7th Miss Grand Malaysia competition, beauty pageant edition

Miss Grand Malaysia 2022 was the seventh edition of the Miss Grand Malaysia pageant, held at the Sabah International Convention Centre, Kota Kinabalu, Sabah, on August 27, 2022. Seven candidates, who qualified for the national stage through an audition performed earlier in June, competed for the title. Of whom a 27-year-old Malaysian-Chinese model and content creator from Selangor, Charissa Chong, was named the winner, while Vivienna Alfred from Sarawak and Angela Quah from Johor Bahru were announced the first and second runners-up, respectively. Charissa later represented the country at the international parent edition, Miss Grand International 2022, held in Indonesia on October 25, but she was unplaced.

The event was held in parallel with the Miss World Malaysia 2022 and Miss Supranational Malaysia 2023 pageants, which is the first time three main-stream beauty pageants were held at the same time in Sabah. Some of the contestants were vying for more than one titles. The grand gala final of the pageant was also attended by Miss Grand International 2021, Nguyễn Thúc Thùy Tiên of Vietnam, as well as the directors of its international parent contest, Nawat Itsaragrisil and Teresa Chaivisut.
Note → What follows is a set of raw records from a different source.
-- ==== Sys2Proof/Tests/Slice0.lean ====
section
/-!
SUPPORT. Tests: expected values from the spec's own tables and vectors (30_encoding.md R99, R106, 95_test_vectors.md), the
well-formedness checks, and one witness theorem per obligation that has hypotheses.
-/

open Sys2Proof Sys2Proof.Machine Sys2Proof.Claims

namespace Sys2Proof.Tests

/-! ## Small states -/

/-- The host and the byte source present what they have; no tick. -/
def driven : Inputs := { Inputs.idle with cmdValid := true, biValid := true }

/-- Right after reset, with those inputs in the first cycle. -/
def start : State := { State.reset with schedule := [driven] }

/-- A response waits to be taken. -/
def waiting : State := { start with rsp := { v := true, err := false, data := 0 } }

/-- A byte waits to be taken. -/
def full : State := { start with pk := { Packer.reset with outV := true } }

/-- `cfg(w, h)` of the vectors. -/
def cfg (w h : Nat) (f : FrameIndexer → FrameIndexer := id) : State :=
  { start with fi := f { FrameIndexer.reset with
      width := BitVec.ofNat 13 w, height := BitVec.ofNat 13 h, res := BitVec.ofNat 26 (w * h) } }

/-- The scheduler registers replaced, and the first cycle's inputs given. -/
def sched (sc : Scheduler) (i : Inputs := driven) : State := { start with sc := sc, schedule := [i] }

/-- A scheduler in a state, with 10 ticks a frame and 3 frames. -/
def playing (st : SchedState) : Scheduler := { Scheduler.reset with st := st, interval := 10, nframes := 3 }

/-- A part of the next state. -/
def seen {α : Type} (r : Result) (f : State → α) : Option α :=
  match r with
  | .next t => some (f t)
  | _ => none

/-- The response as the vectors write it. -/
def answer (t : State) : Bool × Bool × Nat := (t.rsp.v, t.rsp.err, t.rsp.data.toNat)

/-! ## Well-formedness (R104): an ill-formed term for each check, refused -/

theorem test_wf_rd : (Written.rd 64).wellFormed = false := by decide
theorem test_wf_wr_half : (Written.wr 2 0 0).wellFormed = false := by decide
theorem test_wf_wr_reg : (Written.wr 0 64 0).wellFormed = false := by decide
theorem test_wf_wr_imm : (Written.wr 0 0 65536).wellFormed = false := by decide
theorem test_wf_pkBit : (Written.pkBit 2).wellFormed = false := by decide
theorem test_wf_pkBits_n : (Written.pkBits 16 0).wellFormed = false := by decide
theorem test_wf_pkBits_d : (Written.pkBits 1 256).wellFormed = false := by decide
theorem test_wf_fiCfg_a : (Written.fiCfg 8192 1).wellFormed = false := by decide
theorem test_wf_fiCfg_b : (Written.fiCfg 1 8192).wellFormed = false := by decide
theorem test_wf_fiAddr_a : (Written.fiAddr 8192 1).wellFormed = false := by decide
theorem test_wf_fiAddr_b : (Written.fiAddr 1 8192).wellFormed = false := by decide
/-- A value that fits its field and is out of range is well formed (R102). -/
theorem test_wf_fits : (Written.pkBits 15 255).toInstr? = some (.pkBits 15 255) := by decide

/-! ## Decoding: words written out from R99's patterns -/

theorem test_decode_nop : decode 0b000000_00000000000000000000000000#32 = .ok .nop := by decide
theorem test_decode_rd : decode 0b000001_0000_100011_0000000000000000#32 = .ok (.rd 0x23) := by decide
theorem test_decode_wr : decode 0b000010_000_1_100001_0000000000000001#32 = .ok (.wr 1 0x21 1) := by decide
theorem test_decode_pkBit : decode 0b001000_0000000000000000000000000_1#32 = .ok (.pkBit 1) := by decide
theorem test_decode_pkBits : decode 0b001001_00000000000000_0100_00001001#32 = .ok (.pkBits 4 9) := by decide
theorem test_decode_pkFlush : decode 0b001010_00000000000000000000000000#32 = .ok .pkFlush := by decide
theorem test_decode_pkClr : decode 0b001011_00000000000000000000000000#32 = .ok .pkClr := by decide
theorem test_decode_upBit : decode 0b010000_00000000000000000000000000#32 = .ok .upBit := by decide
theorem test_decode_upClr : decode 0b010001_00000000000000000000000000#32 = .ok .upClr := by decide
theorem test_decode_fiCfg : decode 0b011000_0000000000010_0000000000011#32 = .ok (.fiCfg 2 3) := by decide
theorem test_decode_fiAddr : decode 0b011001_0000000000001_0000000000000#32 = .ok (.fiAddr 1 0) := by decide
theorem test_decode_fiSplit : decode 0b011010_00000000000000000000000000#32 = .ok .fiSplit := by decide
theorem test_decode_fiCount : decode 0b011011_00000000000000000000000000#32 = .ok .fiCount := by decide
theorem test_decode_scStart : decode 0b100000_00000000000000000000000000#32 = .ok .scStart := by decide
/-- V160, V161: reserved opcodes. -/
theorem test_decode_reserved_opcode :
    decode 0x0C000000#32 = .error .reservedOpcode ∧ decode 0xFC000000#32 = .error .reservedOpcode := by decide
/-- V16, V25, V59: reserved fields. -/
theorem test_decode_reserved_field :
    decode 0x04400000#32 = .error .reservedField ∧ decode 0x08810000#32 = .error .reservedField ∧
    decode 0x24001408#32 = .error .reservedField := by decide
/-- R106. -/
theorem test_encode_examples :
    encode (.wr 0 0x21 10) = 0x0821000A#32 ∧ encode (.fiCfg 8191 8191) = 0x63FFFFFF#32 ∧
    encode (.pkBits 8 0xA5) = 0x240008A5#32 := by decide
The pageant was held as part of the HyperLive Festival Malaysia, which was supported by the Sabah Tourism, Culture, and Environment Ministry, Sabah Tourism Board, Kota Kinabalu City Hall, and the Malaysian International Chamber of Commerce and Industry (MICCI), and was considered the first edition of Miss Grand Malaysia held by Sean Wong after he took over the license from a Kuala Lumpur-based event organizer, Introducing Talent Sdn Bhd, in late 2021.

The following list is the candidates who competed for the title of Miss Grand Malaysia 2022.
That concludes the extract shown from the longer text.